In the figure below we try to analyze possible links between these two resonances. We note first that 123/34 = 3.617647059 = 1 + Phi * 2 = 2 + Phi = 3 + (1 / Phi). At the same time in the figure below we have divided the first period 123 of the Neandertal barcode. As shown by the bars "-4" of the barcode graph, we have delimited this first resonance 123 in 3 sub sections: 34 55 34. This structure is symmetrical vis-à-vis the middle of the pattern 55, the 2 patterns 34 being reversed head spades on both sides.Figure 30,Figure 31, Figure 32, Figure 33, Figure 34, Figure 35, Figure 36, Figure 37, Figure 38, Figure 39, Figure 40, Figure 41, Figure 42, Figure 43, Figure 44, Figure 45.

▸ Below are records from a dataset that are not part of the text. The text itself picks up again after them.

-- ==== Sys2Proof/Machine/Dispatch.lean ====
section
/-!
DEFINITION. One arm per instruction, each one call of its meaning.
-/

namespace Sys2Proof.Machine

def exec (i : Instr) (s : State) : Host.Outcome State Fault Refusal :=
  match i with
  | .nopOut x => Sys2Proof.Machine.execNopOut x s
  | .scsiCmd x => Sys2Proof.Machine.execScsiCmd x s
  | .tmfReq x => Sys2Proof.Machine.execTmfReq x s
  | .loginReq x => Sys2Proof.Machine.execLoginReq x s
  | .textReq x => Sys2Proof.Machine.execTextReq x s
  | .dataOut x => Sys2Proof.Machine.execDataOut x s
  | .logoutReq x => Sys2Proof.Machine.execLogoutReq x s
  | .snack x => Sys2Proof.Machine.execSnack x s
  | .nopIn x => Sys2Proof.Machine.execNopIn x s
  | .scsiRsp x => Sys2Proof.Machine.execScsiRsp x s
  | .tmfRsp x => Sys2Proof.Machine.execTmfRsp x s
  | .loginRsp x => Sys2Proof.Machine.execLoginRsp x s
  | .textRsp x => Sys2Proof.Machine.execTextRsp x s
  | .dataIn x => Sys2Proof.Machine.execDataIn x s
  | .logoutRsp x => Sys2Proof.Machine.execLogoutRsp x s
  | .r2t x => Sys2Proof.Machine.execR2t x s
  | .async x => Sys2Proof.Machine.execAsync x s
  | .reject x => Sys2Proof.Machine.execReject x s
  | .decode len b => Sys2Proof.Machine.execDecode len b s
  | .encode h => Sys2Proof.Machine.execEncode h s
  | .u24Decode b => Sys2Proof.Machine.execU24Decode b s
  | .u24Encode v => Sys2Proof.Machine.execU24Encode v s
  | .flagGet b hi lo => Sys2Proof.Machine.execFlagGet b hi lo s
  | .flagSet b hi lo v => Sys2Proof.Machine.execFlagSet b hi lo v s
  | .lookup op6 => Sys2Proof.Machine.execLookup op6 s

end Sys2Proof.Machine
end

As in the case of Sapiens HG38, harmonic resonances are observed for the Fibonacci and Lucas periods upstream and downstream of 34. However, the periods of Fibonacci (55 89) and the Lucas period (47 76) situated between the two main resonances (34 and 123) of Neanderthal have their harmonic waves longer and fewer than in the corresponding cases in Sapiens Build34 which, it contains only the major resonance 34. The 2 figures below summarize and compare these 2 main resonances 34 123 of Neanderthal and 34 of Sapiens Build34.

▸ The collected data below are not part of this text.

-- ==== Sys2Proof/Certificates/Slice0/Obligations.lean ====
section
/-!
DEFINITION. The statements for the provers. Offsets, masks and byte images in them are written out from the spec's rules; the
words used (`wordAt`, `flag`, `named`, ...) are in Sys2Proof/Safety.lean. Every statement quantifies over the state, and so over
every value of the OPEN parameters. Where the positions of fields matter, the LAYOUT is any that the spec allows
(`Layout.lawful`); only the statements that write the offsets of one variant out ask for the default LAYOUT (`State.built`;
notes/assumptions/7.md).
-/

open Sys2Proof Sys2Proof.Machine

/-- R100: U24_DECODE answers the three bytes as one big-endian integer with 8 zero bits above it. -/
def Obligations.U24DecodeIsBigEndian : Prop :=
  ∀ (s : State) (b : Bytes 3), s.active < s.ports.length →
    exec (.u24Decode b) s = .next (s.withResponse (.ofInt (0#8 ++ b.read 0 ++ b.read 1 ++ b.read 2)))

/-- R101: U24_ENCODE writes the three bytes, and fails exactly when `v >= 0x1000000`. -/
def Obligations.U24EncodeWritesThreeBytesOrFails : Prop :=
  ∀ (s : State) (v : BitVec 32), s.active < s.ports.length →
    (v.toNat ≤ 0xFFFFFF →
      exec (.u24Encode v) s
        = .next (s.withResponse (.ofBytes [v.extractLsb' 16 8, v.extractLsb' 8 8, v.extractLsb' 0 8])))
    ∧ (0x1000000 ≤ v.toNat → exec (.u24Encode v) s = .next (s.withResponse (.error .rangeError)))

/-- R105: the two 24-bit operations invert each other, and U24_DECODE is injective. The second and third laws are the spec's
own derivation ("[derived: from rule R100 and rule R101]"). -/
def Obligations.U24CodecRoundTrips : Prop :=
  ∀ s : State, s.active < s.ports.length →
    (∀ v : BitVec 32, v.toNat ≤ 0xFFFFFF → ∃ b : Bytes 3,
      exec (.u24Encode v) s = .next (s.withResponse (.ofBytes b.data))
      ∧ exec (.u24Decode b) s = .next (s.withResponse (.ofInt v)))
    ∧ (∀ b : Bytes 3, ∃ v : BitVec 32,
      exec (.u24Decode b) s = .next (s.withResponse (.ofInt v))
      ∧ exec (.u24Encode v) s = .next (s.withResponse (.ofBytes b.data)))
    ∧ (∀ a b : Bytes 3, exec (.u24Decode a) s = exec (.u24Decode b) s → a = b)

/-- R102: FLAG_GET answers the field as an integer; a request with `hi < lo` names no field and is refused. -/
def Obligations.FlagGetReadsField : Prop :=
  ∀ (s : State) (b : Byte) (hi lo : BitVec 3), s.active < s.ports.length →
    (lo ≤ hi →
      exec (.flagGet b hi lo) s
        = .next (s.withResponse (.ofInt (BitVec.ofNat 32 (b.toNat / 2 ^ lo.toNat % 2 ^ (hi.toNat - lo.toNat + 1))))))
    ∧ (hi < lo → exec (.flagGet b hi lo) s = .refused (.noFlagField hi lo))

/-- R103: FLAG_SET answers the byte with its field replaced; a request with `hi < lo` is refused. -/
def Obligations.FlagSetWritesField : Prop :=
  ∀ (s : State) (b : Byte) (hi lo : BitVec 3) (v : BitVec 32), s.active < s.ports.length →
    (lo ≤ hi → ∃ out : Byte,
      exec (.flagSet b hi lo v) s = .next (s.withResponse (.ofBytes [out]))
      ∧ ∀ i, i < 8 →
          out.getLsbD i = if lo.toNat ≤ i ∧ i ≤ hi.toNat then v.getLsbD (i - lo.toNat) else b.getLsbD i)
    ∧ (hi < lo → exec (.flagSet b hi lo v) s = .refused (.noFlagField hi lo))

/-- R106: the three laws of the flag accessors, on the answers of the two requests; the spec's own derivation
("[derived: from rule R102 and rule R103]"). -/
def Obligations.FlagAccessorLaws : Prop :=
  ∀ (s : State) (b : Byte) (hi lo : BitVec 3), s.active < s.ports.length → lo ≤ hi →
    (∀ v : BitVec 32, ∃ out : Byte,
      exec (.flagSet b hi lo v) s = .next (s.withResponse (.ofBytes [out]))
      ∧ exec (.flagGet out hi lo) s
          = .next (s.withResponse (.ofInt (BitVec.ofNat 32 (v.toNat % 2 ^ (hi.toNat - lo.toNat + 1)))))
      ∧ ∀ i, i < 8 → (i < lo.toNat ∨ hi.toNat < i) → out.getLsbD i = b.getLsbD i)
    ∧ (∃ v : BitVec 32,
      exec (.flagGet b hi lo) s = .next (s.withResponse (.ofInt v))
      ∧ exec (.flagSet b hi lo v) s = .next (s.withResponse (.ofBytes [b])))

/-- R233: LOOKUP of each defined opcode answers its entry, of every other address UnknownOpcode. -/
def Obligations.LookupAnswersEntryOrUnknownOpcode : Prop :=
  ∀ s : State, s.reg = Registry.contents → s.active < s.ports.length →
    (∀ t : Tag, exec (.lookup t.code) s = .next (s.withResponse (.ofEntry ⟨true, t.code, t.direction⟩)))
    ∧ (∀ op : BitVec 6, (∀ t : Tag, op ≠ t.code) →
      exec (.lookup op) s = .next (s.withResponse (.error (.unknownOpcode op))))

/-- R231: the registry after reset, address by address. What an entry that is not valid holds is R230's, and the direction
below 0x20 is R232's sentence, the spec's own derivation ("[derived: from rule R231]"). -/
def Obligations.RegistryMatchesTable : Prop :=
  ∀ op : BitVec 6,
    ((State.reset.reg.entry op).valid = true
      ↔ ¬ ((0x07 ≤ op ∧ op ≤ 0x0F) ∨ (0x11 ≤ op ∧ op ≤ 0x1F) ∨ (0x27 ≤ op ∧ op ≤ 0x30) ∨ (0x33 ≤ op ∧ op ≤ 0x3E)))
    ∧ ((State.reset.reg.entry op).valid = true →
        (State.reset.reg.entry op).tag = op
        ∧ ((State.reset.reg.entry op).direction = .initiatorToTarget ↔ op < 0x20))
    ∧ ((State.reset.reg.entry op).valid = false →
        (State.reset.reg.entry op).tag = 0 ∧ (State.reset.reg.entry op).direction = .initiatorToTarget)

We can here summarize the similarities and differences characterizing on the one hand the 2 chromosomes4 of Sapiens HG38 and Build34 and, on the other hand, the chromosome4 of Neanderthal. Five remarkable points emerge quickly:

a) The resonance of 34 bases is common to these 3 chromosomes.

b) The resonances 34 of the 2 Sapiens and Neanderthals differ in their forms (see figure 46) (Figure 47).

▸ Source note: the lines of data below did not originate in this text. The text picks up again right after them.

-- ==== Sys2Proof/Laws/Buffers.lean ====
section
/-!
SUPPORT. Laws of byte strings, of `MemRead` and `MemWrite`, and of output buffers: read after write, extensionality, and the
canonical form.
-/

namespace Sys2Proof

theorem Bytes.data_length {n : Nat} (b : Bytes n) : b.data.length = n := b.size

theorem Bytes.ext_read {n : Nat} {a b : Bytes n} (h : ∀ k, k < n → a.read k = b.read k) : a = b := by
  obtain ⟨d, rfl⟩ := a
  obtain ⟨e, he⟩ := b
  simp only [Bytes.mk.injEq]
  apply List.ext_getElem (by omega)
  intro i h1 h2
  simpa [Bytes.read, h1, h2] using h i h1

theorem Bytes.read_of_le {n : Nat} (b : Bytes n) {k : Nat} (h : n ≤ k) : b.read k = 0 := by
  obtain ⟨d, rfl⟩ := b
  simp [Bytes.read, h]

@[simp] theorem Bytes.read_zero (n k : Nat) : (Bytes.zero n).read k = 0 := by
  simp only [Bytes.read, Bytes.zero, List.getD_eq_getElem?_getD, List.getElem?_replicate]
  split <;> rfl

theorem Bytes.read_tabulate {n : Nat} (f : Nat → Byte) (k : Nat) :
    (Bytes.tabulate n f).read k = if k < n then f k else 0 := by
  by_cases h : k < n
  · simp [Bytes.read, Bytes.tabulate, h]
  · simp [Bytes.read, Bytes.tabulate, h]

/-- A read after a write: the byte written, at its offset; every other byte as before. -/
theorem Bytes.read_put {n : Nat} (b : Bytes n) (j k : Nat) (v : Byte) :
    (b.put j v).read k = if j = k ∧ k < n then v else b.read k := by
  obtain ⟨d, rfl⟩ := b
  simp only [Bytes.read, Bytes.put, List.getD_eq_getElem?_getD, List.getElem?_set]
  split <;> split <;> simp_all

theorem Bytes.tabulate_read {n : Nat} (b : Bytes n) : (Bytes.tabulate n fun k => b.read k) = b :=
  Bytes.ext_read fun k hk => by simp [Bytes.read_tabulate, hk]

/-- A byte string is the list of its bytes by offset. -/
theorem Bytes.data_eq {n : Nat} (b : Bytes n) : b.data = (List.range n).map fun k => b.read k := by
  conv_lhs => rw [← Bytes.tabulate_read b]
  rfl

theorem memRead_lt (b : Header48) (o n : Nat) : memRead b o n < 256 ^ n := by
  induction n with
  | zero => simp [memRead]
  | succ n ih =>
    have h := (b.read (o + n)).isLt
    simp only [memRead, pow_succ]
    omega

/-- `MemRead` is the sum of R10, one byte at a time. -/
theorem memRead_succ (b : Header48) (o n : Nat) :
    memRead b o (n + 1) = memRead b o n * 256 + (b.read (o + n)).toNat := rfl

theorem memRead_congr {b c : Header48} {o n : Nat} (h : ∀ k, k < n → b.read (o + k) = c.read (o + k)) :
    memRead b o n = memRead c o n := by
  induction n with
  | zero => rfl
  | succ n ih => simp only [memRead, ih fun k hk => h k (by omega), h n (by omega)]

/-- What a run of `put` at offsets `o, o+1, …` leaves at each offset. -/
theorem read_foldl_put (f : Nat → Byte) (o n : Nat) (out : Header48) (k : Nat) :
    ((List.range n).foldl (fun out i => out.put (o + i) (f i)) out).read k
      = if o ≤ k ∧ k < o + n ∧ k < 48 then f (k - o) else out.read k := by
  induction n with
  | zero => simp; intro h1 h2; omega
  | succ n ih =>
    rw [List.range_succ, List.foldl_append, List.foldl_cons, List.foldl_nil, Bytes.read_put, ih]
    by_cases h : o + n = k
    · subst h
      by_cases h2 : o + n < 48 <;> simp [h2]
    · have : (o ≤ k ∧ k < o + (n + 1) ∧ k < 48) ↔ (o ≤ k ∧ k < o + n ∧ k < 48) := by omega
      simp [h, this]

/-- `MemWrite` writes exactly the bytes of its field (R10). -/
theorem read_memWrite (out : Header48) (o n v k : Nat) :
    (memWrite out o n v).read k
      = if o ≤ k ∧ k < o + n ∧ k < 48 then BitVec.ofNat 8 (v >>> (8 * (n - 1 - (k - o)))) else out.read k :=
  read_foldl_put _ o n out k

/-- `MemWriteBytes` writes exactly the bytes of its field (R10). -/
theorem read_memWriteBytes (out : Header48) (o : Nat) (a : List Byte) (k : Nat) :
    (memWriteBytes out o a).read k
      = if o ≤ k ∧ k < o + a.length ∧ k < 48 then a.getD (k - o) 0 else out.read k :=
  read_foldl_put _ o a.length out k

@[simp] theorem length_memReadBytes (b : Header48) (o n : Nat) : (memReadBytes b o n).length = n := by
  simp [memReadBytes]

theorem getElem?_memReadBytes (b : Header48) (o n k : Nat) :
    (memReadBytes b o n)[k]? = if k < n then some (b.read (o + k)) else none := by
  by_cases h : k < n <;> simp [memReadBytes, h]

theorem Memory.read_ofBytes (bs : List Byte) (a : Nat) : Memory.read (Memory.ofBytes bs) a = bs[a]? := by
  have key : ∀ (l : List Byte) (j : Nat), j ≤ a →
      ((l.zipIdx j).map fun p => ((p.2, p.1) : Host.Cell)).find? (fun c => c.1 == a)
        = (l[a - j]?).map fun b => (a, b) := by
    intro l
    induction l with
    | nil => simp
    | cons x l ih =>
      intro j hj
      by_cases h : j = a
      · subst h; simp
      · have hs : a - j = (a - (j + 1)) + 1 := by omega
        rw [List.zipIdx_cons, List.map_cons, List.find?_cons_of_neg (by simpa using h), ih (j + 1) (by omega), hs,
          List.getElem?_cons_succ]
  have h0 := key bs 0 (Nat.zero_le a)
  simp only [Memory.read, Memory.ofBytes, h0, Nat.sub_zero, Option.map_map]
  cases bs[a]? <;> rfl

/-- Every output buffer a response is given is in canonical form. -/
theorem Memory.wf_ofBytes (bs : List Byte) : Memory.wf (Memory.ofBytes bs) := by
  simp only [Memory.wf, Memory.ofBytes, List.pairwise_map]
  have key : ∀ (l : List Byte) (j : Nat), (l.zipIdx j).Pairwise fun p q => p.2 < q.2 := by
    intro l
    induction l with
    | nil => simp
    | cons x l ih =>
      intro j
      rw [List.zipIdx_cons, List.pairwise_cons]
      refine ⟨?_, ih (j + 1)⟩
      rintro ⟨y, i⟩ hy
      have := List.le_snd_of_mem_zipIdx hy
      simp at this ⊢
      omega
  exact key bs 0

theorem Memory.wf_nil : Memory.wf [] := List.Pairwise.nil

/-- Every offset an output buffer lists is below the number of its bytes. -/
theorem Memory.lt_of_mem_ofBytes {bs : List Byte} {c : Host.Cell} (h : c ∈ Memory.ofBytes bs) : c.1 < bs.length := by
  simp only [Memory.ofBytes, List.mem_map] at h
  obtain ⟨⟨x, i⟩, hx, rfl⟩ := h
  have := List.snd_lt_of_mem_zipIdx hx
  simpa using this

end Sys2Proof
end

c) Point (b) can be explained by the remarkable fact that a 21-PHASE DEPHASING differentiates chromosome4 from Neanderthal of the 2 chromosomes4 of Sapiens.

d) A second major difference differentiating Neanderthal Sapiens is the emergence in Neanderthal of a second major resonance of 123 bases. We will observe that 123 is a Lucas number.

e) We finally notice that this resonance of 123 is subdivided into a triple symmetric substructure of periods 34 between 55 and 34.

f) For each of these 3 genomes the chromosomes4 have harmonic resonances which are attenuated as we move away from the major resonance 34. Neanderthal having 2 major resonances 34 and 123, the harmonic resonances between these 2 attractors (55 76 89) will attenuate less than their counterparts of Sapiens Build34. Curiously, this remark can be generalized to ALL harmonic resonances with the exception of the resonance 47 for which the chromosomes4 of Sapiens HG38 and Build34 are more optimal than that of Neanderthal (see figure below). A possible explanation could result from a superiority of the Sapiens resonance 34 on the Neanderthal resonance 34, a superiority that would propagate on the 2 neighboring harmonic resonances 47 of Sapiens and Neanderthal. Figure 48, Figure 49.

What happens to chromosomes4 of monkeys next to humans? Table 11

As with Sapiens and Neanderthal, the chromosome4 of these primates are here also the most "optimal" of the 34 chromosomes. In the chimpanzee, the urangutan and the gorilla, they are also characterized by a Fibonacci resonance. But this is no longer the case with the macaque. Figure 50, Figure 51, Figure 52, Figure 53, Figure 54, Figure 55, Figure 56, Figure 57.

We thus note that the chimpanzee and ourangutan have the same resonance as in 21, and their barcodes of periods are analogous. The gorilla, it has a very long resonance of 55. When the macaque, it seems more foreign with a resonance of 43, which is neither a Lucas number nor a Fibonacci number.